─── Given data ───

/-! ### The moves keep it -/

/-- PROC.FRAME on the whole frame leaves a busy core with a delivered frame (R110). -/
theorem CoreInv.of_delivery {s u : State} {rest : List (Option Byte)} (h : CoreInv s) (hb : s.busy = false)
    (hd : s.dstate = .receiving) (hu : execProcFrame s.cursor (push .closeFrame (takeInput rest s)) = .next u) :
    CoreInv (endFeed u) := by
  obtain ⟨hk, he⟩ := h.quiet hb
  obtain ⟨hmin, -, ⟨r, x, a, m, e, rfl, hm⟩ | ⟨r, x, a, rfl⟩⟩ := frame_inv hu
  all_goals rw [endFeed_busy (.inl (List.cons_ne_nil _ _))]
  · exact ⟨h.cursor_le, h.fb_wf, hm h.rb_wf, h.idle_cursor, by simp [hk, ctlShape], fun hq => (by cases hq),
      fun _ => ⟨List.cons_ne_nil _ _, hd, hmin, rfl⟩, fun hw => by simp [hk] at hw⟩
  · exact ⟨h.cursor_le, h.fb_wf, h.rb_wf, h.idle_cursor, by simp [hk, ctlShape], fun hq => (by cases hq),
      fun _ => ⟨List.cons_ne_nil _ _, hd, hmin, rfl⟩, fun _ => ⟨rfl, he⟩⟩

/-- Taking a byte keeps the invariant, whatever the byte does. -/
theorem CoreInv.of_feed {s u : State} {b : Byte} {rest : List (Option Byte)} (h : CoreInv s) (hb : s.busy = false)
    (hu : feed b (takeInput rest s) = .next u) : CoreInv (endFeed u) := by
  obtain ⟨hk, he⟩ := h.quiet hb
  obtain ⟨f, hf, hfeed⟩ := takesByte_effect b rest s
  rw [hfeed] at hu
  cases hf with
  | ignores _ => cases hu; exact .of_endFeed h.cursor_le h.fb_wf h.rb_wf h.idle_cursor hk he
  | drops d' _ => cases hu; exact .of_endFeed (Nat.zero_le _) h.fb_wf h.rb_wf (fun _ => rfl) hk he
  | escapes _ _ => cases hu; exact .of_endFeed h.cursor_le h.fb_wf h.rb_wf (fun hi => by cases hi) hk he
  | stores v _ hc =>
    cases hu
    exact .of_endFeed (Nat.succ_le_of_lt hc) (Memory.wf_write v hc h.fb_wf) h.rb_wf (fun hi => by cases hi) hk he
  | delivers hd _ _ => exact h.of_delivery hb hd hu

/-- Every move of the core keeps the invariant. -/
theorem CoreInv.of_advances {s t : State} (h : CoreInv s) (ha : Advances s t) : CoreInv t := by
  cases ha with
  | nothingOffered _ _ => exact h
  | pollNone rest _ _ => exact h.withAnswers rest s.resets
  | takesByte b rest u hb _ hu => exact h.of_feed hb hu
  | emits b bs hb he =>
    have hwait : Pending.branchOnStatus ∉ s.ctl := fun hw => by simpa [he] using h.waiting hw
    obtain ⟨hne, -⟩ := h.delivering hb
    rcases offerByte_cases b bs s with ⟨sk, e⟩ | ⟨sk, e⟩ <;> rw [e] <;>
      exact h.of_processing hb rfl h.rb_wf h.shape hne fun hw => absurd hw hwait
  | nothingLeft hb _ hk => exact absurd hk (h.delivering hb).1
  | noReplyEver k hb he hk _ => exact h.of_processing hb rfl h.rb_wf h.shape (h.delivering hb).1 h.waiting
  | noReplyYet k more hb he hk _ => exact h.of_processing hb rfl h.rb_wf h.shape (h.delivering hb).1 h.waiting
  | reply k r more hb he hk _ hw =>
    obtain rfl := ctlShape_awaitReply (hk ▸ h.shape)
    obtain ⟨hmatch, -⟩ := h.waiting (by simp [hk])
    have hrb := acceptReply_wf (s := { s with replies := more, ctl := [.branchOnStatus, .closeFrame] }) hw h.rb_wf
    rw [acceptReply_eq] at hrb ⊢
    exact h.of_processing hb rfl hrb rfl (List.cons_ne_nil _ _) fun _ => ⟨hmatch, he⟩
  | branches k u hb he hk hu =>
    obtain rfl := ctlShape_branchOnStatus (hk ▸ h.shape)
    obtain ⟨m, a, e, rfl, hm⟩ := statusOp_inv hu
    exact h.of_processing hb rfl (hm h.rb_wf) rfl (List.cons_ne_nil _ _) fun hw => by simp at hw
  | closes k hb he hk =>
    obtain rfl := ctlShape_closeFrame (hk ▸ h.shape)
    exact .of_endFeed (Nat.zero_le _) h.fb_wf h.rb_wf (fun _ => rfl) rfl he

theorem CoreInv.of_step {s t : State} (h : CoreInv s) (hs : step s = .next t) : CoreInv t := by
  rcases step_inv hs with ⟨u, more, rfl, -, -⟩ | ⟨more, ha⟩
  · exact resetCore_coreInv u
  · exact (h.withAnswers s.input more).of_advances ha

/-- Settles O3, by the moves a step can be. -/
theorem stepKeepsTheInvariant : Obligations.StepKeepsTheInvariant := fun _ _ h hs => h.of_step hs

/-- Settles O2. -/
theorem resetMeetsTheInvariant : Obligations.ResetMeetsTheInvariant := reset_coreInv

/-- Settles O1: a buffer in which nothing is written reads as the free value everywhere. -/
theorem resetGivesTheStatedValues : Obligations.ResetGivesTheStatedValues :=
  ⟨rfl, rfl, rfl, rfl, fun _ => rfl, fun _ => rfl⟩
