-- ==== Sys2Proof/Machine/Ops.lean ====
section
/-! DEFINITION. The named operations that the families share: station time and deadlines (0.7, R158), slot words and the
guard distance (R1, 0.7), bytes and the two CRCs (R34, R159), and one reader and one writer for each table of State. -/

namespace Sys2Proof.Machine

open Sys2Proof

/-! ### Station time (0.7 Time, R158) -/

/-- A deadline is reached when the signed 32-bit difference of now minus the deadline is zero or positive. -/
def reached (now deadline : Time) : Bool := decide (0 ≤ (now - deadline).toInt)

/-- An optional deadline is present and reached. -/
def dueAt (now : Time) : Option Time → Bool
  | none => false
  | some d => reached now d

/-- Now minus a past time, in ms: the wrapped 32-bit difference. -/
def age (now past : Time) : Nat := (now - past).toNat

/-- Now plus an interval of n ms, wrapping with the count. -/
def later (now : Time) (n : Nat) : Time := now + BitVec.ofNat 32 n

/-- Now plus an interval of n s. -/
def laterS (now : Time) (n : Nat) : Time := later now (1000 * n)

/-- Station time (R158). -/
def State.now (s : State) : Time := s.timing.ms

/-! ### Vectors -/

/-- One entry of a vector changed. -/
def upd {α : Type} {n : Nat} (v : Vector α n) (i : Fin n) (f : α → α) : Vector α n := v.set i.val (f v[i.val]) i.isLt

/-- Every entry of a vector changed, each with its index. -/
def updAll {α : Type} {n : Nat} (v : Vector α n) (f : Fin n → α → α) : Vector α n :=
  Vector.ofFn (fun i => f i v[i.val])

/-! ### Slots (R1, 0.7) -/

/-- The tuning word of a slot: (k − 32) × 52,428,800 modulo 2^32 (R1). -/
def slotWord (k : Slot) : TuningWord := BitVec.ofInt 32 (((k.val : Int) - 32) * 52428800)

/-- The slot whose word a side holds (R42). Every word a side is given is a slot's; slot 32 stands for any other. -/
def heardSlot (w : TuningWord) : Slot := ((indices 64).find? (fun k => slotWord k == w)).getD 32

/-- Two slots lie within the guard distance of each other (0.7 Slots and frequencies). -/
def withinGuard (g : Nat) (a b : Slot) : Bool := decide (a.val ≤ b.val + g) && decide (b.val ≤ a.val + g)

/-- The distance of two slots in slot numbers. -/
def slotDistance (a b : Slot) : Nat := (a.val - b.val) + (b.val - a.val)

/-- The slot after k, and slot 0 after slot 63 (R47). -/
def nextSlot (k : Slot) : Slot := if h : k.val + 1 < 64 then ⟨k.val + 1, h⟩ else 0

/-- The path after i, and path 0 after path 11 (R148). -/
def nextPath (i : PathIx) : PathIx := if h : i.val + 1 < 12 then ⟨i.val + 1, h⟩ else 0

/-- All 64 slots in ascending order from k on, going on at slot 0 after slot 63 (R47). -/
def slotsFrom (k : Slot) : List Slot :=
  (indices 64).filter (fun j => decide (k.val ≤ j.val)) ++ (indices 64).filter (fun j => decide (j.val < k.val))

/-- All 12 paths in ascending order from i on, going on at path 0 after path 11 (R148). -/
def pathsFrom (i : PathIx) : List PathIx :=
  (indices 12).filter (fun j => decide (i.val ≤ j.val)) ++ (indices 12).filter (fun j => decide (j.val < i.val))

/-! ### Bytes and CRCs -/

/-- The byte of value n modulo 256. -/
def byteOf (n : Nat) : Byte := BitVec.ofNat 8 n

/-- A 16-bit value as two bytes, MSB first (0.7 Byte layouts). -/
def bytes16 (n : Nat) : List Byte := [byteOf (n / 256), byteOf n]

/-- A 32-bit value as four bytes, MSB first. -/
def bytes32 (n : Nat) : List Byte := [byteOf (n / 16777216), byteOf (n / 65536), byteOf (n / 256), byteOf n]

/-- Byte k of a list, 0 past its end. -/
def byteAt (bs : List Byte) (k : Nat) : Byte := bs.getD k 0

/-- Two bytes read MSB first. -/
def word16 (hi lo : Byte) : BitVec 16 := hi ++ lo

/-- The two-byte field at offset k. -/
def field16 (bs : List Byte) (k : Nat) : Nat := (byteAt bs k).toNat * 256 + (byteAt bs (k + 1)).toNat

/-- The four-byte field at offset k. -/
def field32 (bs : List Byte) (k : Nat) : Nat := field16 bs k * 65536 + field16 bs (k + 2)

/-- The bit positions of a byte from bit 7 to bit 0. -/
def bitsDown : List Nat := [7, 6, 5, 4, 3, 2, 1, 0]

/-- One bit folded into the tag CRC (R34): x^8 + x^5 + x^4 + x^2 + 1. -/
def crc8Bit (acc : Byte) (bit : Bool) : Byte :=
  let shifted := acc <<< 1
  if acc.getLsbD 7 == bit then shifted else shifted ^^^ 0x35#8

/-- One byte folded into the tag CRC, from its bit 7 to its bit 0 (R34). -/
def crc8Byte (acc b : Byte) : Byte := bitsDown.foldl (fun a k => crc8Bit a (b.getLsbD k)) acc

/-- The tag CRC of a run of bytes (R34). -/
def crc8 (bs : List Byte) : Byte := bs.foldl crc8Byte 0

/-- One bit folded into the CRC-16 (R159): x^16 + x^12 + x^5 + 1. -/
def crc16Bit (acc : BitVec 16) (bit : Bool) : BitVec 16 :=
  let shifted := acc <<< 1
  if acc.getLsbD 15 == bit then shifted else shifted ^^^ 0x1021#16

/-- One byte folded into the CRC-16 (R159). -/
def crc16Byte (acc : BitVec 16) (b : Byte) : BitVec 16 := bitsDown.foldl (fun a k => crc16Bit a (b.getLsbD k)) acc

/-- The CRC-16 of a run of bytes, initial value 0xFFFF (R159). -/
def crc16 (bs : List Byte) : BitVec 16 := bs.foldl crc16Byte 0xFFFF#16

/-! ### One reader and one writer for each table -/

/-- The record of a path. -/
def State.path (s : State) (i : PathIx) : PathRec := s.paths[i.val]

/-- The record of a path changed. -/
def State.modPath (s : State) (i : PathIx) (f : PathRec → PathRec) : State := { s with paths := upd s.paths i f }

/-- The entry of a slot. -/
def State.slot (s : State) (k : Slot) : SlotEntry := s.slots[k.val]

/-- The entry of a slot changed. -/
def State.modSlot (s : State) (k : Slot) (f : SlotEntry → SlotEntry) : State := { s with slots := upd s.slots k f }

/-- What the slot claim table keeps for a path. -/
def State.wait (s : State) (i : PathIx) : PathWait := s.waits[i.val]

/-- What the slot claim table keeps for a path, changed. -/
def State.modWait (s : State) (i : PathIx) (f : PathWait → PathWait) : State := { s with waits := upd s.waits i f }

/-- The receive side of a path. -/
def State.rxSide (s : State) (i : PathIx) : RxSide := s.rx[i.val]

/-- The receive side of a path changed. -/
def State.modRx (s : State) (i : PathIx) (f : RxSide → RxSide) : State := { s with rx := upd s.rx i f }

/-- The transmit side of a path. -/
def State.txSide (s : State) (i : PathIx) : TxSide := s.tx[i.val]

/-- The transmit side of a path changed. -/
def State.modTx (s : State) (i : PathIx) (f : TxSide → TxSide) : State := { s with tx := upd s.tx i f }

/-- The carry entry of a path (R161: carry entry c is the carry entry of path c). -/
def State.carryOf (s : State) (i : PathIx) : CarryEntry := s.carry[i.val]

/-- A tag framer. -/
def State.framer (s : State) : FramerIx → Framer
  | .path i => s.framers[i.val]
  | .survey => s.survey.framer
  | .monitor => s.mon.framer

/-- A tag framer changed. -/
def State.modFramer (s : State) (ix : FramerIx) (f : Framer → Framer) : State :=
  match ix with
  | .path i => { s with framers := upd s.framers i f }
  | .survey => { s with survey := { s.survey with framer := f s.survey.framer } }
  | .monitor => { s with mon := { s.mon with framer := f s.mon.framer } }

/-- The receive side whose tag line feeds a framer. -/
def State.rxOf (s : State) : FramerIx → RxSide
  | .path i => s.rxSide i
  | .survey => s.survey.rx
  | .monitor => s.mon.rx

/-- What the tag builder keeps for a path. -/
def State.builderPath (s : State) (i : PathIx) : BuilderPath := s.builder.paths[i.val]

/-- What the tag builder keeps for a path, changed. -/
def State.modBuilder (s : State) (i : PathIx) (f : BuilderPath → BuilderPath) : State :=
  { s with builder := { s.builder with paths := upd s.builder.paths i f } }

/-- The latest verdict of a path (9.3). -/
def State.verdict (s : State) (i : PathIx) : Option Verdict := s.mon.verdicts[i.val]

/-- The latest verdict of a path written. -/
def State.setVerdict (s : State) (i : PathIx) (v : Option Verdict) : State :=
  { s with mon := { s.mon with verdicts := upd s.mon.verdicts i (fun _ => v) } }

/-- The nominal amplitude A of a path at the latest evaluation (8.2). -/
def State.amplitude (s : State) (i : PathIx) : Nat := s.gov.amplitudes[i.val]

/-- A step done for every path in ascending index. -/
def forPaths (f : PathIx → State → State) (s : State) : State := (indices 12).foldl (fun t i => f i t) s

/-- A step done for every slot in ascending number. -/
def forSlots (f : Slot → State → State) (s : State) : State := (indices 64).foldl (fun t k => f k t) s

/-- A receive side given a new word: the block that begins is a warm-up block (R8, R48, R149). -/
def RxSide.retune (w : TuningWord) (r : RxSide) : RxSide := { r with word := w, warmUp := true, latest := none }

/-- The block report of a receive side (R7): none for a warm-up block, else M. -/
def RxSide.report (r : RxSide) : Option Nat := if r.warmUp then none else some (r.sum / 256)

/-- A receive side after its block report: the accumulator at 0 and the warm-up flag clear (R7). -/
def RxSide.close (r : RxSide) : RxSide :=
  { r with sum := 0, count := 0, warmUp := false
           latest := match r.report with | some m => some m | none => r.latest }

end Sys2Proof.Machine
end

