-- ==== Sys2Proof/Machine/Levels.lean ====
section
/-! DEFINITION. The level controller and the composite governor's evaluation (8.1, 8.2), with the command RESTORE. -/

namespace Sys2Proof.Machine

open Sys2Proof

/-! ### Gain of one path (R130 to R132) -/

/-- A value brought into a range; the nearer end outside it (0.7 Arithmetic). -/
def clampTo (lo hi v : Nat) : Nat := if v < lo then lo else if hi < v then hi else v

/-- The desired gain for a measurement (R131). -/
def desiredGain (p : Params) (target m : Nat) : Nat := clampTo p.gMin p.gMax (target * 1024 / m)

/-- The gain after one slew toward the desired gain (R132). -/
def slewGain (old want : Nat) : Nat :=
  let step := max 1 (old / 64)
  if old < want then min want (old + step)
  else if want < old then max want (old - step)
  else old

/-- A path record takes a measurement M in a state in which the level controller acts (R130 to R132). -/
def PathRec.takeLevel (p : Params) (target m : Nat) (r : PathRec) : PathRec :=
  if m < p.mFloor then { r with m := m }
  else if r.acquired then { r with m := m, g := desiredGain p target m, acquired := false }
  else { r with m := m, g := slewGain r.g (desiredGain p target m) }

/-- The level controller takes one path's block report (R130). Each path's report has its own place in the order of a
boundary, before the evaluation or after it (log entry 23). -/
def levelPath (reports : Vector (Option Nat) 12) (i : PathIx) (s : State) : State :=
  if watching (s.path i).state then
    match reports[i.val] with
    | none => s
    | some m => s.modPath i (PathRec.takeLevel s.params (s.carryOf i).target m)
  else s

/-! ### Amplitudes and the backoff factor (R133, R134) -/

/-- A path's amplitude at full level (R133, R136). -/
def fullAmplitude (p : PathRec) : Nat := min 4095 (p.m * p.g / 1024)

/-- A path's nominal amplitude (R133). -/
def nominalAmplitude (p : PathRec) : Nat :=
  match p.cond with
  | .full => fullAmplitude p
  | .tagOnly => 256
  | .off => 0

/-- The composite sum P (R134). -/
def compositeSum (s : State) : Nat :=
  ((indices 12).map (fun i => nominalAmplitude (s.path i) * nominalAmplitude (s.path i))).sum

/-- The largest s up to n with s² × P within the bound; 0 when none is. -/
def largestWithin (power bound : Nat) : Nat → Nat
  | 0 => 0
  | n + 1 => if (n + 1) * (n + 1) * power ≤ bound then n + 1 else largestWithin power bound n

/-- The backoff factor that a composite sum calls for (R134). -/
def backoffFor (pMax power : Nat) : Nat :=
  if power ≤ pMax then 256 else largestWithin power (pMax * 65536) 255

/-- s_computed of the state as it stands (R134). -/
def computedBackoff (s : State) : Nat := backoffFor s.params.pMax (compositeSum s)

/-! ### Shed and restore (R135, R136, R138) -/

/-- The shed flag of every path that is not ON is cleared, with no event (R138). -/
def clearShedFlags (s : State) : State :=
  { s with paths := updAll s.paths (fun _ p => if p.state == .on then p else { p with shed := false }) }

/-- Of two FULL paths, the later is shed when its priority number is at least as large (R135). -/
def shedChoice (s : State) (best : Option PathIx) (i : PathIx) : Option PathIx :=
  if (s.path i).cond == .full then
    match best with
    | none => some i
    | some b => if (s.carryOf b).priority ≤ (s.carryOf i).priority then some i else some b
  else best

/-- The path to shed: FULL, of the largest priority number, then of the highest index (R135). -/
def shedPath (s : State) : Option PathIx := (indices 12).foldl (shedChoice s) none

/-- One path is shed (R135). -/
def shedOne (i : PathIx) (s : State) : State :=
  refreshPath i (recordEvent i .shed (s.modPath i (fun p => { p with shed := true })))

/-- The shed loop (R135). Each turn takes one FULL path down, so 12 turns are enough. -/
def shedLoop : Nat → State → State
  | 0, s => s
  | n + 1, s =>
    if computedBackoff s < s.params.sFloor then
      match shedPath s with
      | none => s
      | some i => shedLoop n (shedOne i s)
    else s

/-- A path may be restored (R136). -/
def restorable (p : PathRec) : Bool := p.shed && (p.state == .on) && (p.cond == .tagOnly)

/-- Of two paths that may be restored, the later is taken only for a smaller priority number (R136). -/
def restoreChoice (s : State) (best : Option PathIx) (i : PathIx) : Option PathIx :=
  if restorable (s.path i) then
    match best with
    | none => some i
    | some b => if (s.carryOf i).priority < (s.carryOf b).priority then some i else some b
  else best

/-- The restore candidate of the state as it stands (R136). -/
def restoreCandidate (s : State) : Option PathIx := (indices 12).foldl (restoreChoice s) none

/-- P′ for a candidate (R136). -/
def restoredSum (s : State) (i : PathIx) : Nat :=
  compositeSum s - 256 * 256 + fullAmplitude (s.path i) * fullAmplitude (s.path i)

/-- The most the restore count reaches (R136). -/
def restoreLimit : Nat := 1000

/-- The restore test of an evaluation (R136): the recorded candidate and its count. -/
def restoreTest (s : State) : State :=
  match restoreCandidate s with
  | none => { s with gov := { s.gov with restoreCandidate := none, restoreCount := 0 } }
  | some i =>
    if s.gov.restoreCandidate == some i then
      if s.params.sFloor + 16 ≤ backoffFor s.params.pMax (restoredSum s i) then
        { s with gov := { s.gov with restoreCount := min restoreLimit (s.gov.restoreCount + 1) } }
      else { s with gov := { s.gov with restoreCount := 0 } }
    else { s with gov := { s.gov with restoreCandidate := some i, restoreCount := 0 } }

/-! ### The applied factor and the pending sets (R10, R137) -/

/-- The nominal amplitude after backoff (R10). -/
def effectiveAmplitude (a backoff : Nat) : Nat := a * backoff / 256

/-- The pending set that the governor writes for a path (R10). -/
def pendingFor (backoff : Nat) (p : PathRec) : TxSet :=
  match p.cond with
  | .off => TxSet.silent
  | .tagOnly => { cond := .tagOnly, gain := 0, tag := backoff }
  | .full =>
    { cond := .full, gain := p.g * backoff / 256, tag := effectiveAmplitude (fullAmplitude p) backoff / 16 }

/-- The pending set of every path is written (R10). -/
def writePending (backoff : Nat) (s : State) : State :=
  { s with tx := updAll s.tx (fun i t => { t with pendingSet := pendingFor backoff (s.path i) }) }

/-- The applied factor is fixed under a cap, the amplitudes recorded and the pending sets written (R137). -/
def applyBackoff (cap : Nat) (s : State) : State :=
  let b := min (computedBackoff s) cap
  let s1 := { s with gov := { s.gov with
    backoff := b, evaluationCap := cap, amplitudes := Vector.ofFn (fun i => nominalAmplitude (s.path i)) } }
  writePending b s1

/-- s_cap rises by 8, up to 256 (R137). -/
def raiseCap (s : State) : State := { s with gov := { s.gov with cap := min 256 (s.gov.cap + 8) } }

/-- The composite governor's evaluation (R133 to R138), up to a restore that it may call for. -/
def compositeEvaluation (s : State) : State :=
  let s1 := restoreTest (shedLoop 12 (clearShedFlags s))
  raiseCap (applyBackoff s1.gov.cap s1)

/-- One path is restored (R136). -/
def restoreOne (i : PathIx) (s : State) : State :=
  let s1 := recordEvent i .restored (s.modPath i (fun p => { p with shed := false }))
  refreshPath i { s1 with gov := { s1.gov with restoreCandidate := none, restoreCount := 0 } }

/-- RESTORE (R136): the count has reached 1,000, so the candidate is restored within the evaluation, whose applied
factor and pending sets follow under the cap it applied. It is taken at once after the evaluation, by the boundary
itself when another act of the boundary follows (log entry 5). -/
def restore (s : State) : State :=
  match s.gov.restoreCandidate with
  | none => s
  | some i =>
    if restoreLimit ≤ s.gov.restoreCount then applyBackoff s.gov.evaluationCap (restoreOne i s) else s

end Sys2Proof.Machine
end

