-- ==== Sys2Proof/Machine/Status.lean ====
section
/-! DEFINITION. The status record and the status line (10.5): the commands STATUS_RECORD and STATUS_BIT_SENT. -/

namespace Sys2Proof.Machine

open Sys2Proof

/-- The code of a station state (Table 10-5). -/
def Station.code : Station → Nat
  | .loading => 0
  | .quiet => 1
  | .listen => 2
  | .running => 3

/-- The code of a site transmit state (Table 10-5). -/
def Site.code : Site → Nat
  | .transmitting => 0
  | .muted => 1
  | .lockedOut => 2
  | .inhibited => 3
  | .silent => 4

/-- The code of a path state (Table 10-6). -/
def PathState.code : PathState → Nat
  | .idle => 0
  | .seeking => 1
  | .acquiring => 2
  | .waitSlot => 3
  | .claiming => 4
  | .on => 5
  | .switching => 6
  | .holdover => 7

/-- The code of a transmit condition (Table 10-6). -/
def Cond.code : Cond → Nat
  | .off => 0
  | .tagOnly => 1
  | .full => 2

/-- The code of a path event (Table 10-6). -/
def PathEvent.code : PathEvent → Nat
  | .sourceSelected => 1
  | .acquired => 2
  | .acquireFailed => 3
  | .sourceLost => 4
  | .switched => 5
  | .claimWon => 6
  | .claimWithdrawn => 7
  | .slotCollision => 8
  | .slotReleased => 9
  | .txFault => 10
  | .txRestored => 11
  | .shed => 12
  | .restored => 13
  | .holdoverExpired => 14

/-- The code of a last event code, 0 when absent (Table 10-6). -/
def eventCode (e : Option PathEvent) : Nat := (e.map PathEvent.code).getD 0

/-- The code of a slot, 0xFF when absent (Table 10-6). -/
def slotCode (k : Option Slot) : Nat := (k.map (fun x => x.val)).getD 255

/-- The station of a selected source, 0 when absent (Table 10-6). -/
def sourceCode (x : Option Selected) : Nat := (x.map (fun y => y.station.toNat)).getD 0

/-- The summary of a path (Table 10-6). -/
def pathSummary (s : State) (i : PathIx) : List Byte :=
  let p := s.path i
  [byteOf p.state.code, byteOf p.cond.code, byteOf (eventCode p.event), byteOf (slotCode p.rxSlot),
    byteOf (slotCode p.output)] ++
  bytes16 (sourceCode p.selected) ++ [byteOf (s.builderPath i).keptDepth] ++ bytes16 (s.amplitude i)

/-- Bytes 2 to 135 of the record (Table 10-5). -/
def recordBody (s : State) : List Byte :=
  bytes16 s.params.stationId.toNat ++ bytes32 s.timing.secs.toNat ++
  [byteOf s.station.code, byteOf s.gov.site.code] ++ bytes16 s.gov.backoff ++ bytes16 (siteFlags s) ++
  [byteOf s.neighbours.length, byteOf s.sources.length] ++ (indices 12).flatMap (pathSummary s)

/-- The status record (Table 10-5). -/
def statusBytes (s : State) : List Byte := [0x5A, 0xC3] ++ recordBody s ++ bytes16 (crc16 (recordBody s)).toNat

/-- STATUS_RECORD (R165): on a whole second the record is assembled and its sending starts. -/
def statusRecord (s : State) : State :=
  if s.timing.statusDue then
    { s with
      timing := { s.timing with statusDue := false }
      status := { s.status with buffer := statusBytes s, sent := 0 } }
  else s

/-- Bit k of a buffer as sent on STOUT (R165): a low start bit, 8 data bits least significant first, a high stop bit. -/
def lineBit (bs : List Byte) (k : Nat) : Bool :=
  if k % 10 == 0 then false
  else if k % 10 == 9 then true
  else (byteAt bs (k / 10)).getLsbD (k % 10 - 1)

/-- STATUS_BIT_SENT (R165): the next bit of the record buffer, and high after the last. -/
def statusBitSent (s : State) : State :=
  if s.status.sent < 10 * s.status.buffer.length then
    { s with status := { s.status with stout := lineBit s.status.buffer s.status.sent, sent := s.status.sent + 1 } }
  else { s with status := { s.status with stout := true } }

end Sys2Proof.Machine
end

───

What you will do:
Reproduce, exactly as they stand in the data above, the lines from the one that holds "def raiseCap (s" to the one that holds "def restore (s", inclusive.

Answer space:
def raiseCap (s : State) : State := { s with gov := { s.gov with cap := min 256 (s.gov.cap + 8) } }

/-- The composite governor's evaluation (R133 to R138), up to a restore that it may call for. -/
def compositeEvaluation (s : State) : State :=
  let s1 := restoreTest (shedLoop 12 (clearShedFlags s))
  raiseCap (applyBackoff s1.gov.cap s1)

/-- One path is restored (R136). -/
def restoreOne (i : PathIx) (s : State) : State :=
  let s1 := recordEvent i .restored (s.modPath i (fun p => { p with shed := false }))
  refreshPath i { s1 with gov := { s1.gov with restoreCandidate := none, restoreCount := 0 } }

/-- RESTORE (R136): the count has reached 1,000, so the candidate is restored within the evaluation, whose applied
factor and pending sets follow under the cap it applied. It is taken at once after the evaluation, by the boundary
itself when another act of the boundary follows (log entry 5). -/
def restore (s : State) : State :=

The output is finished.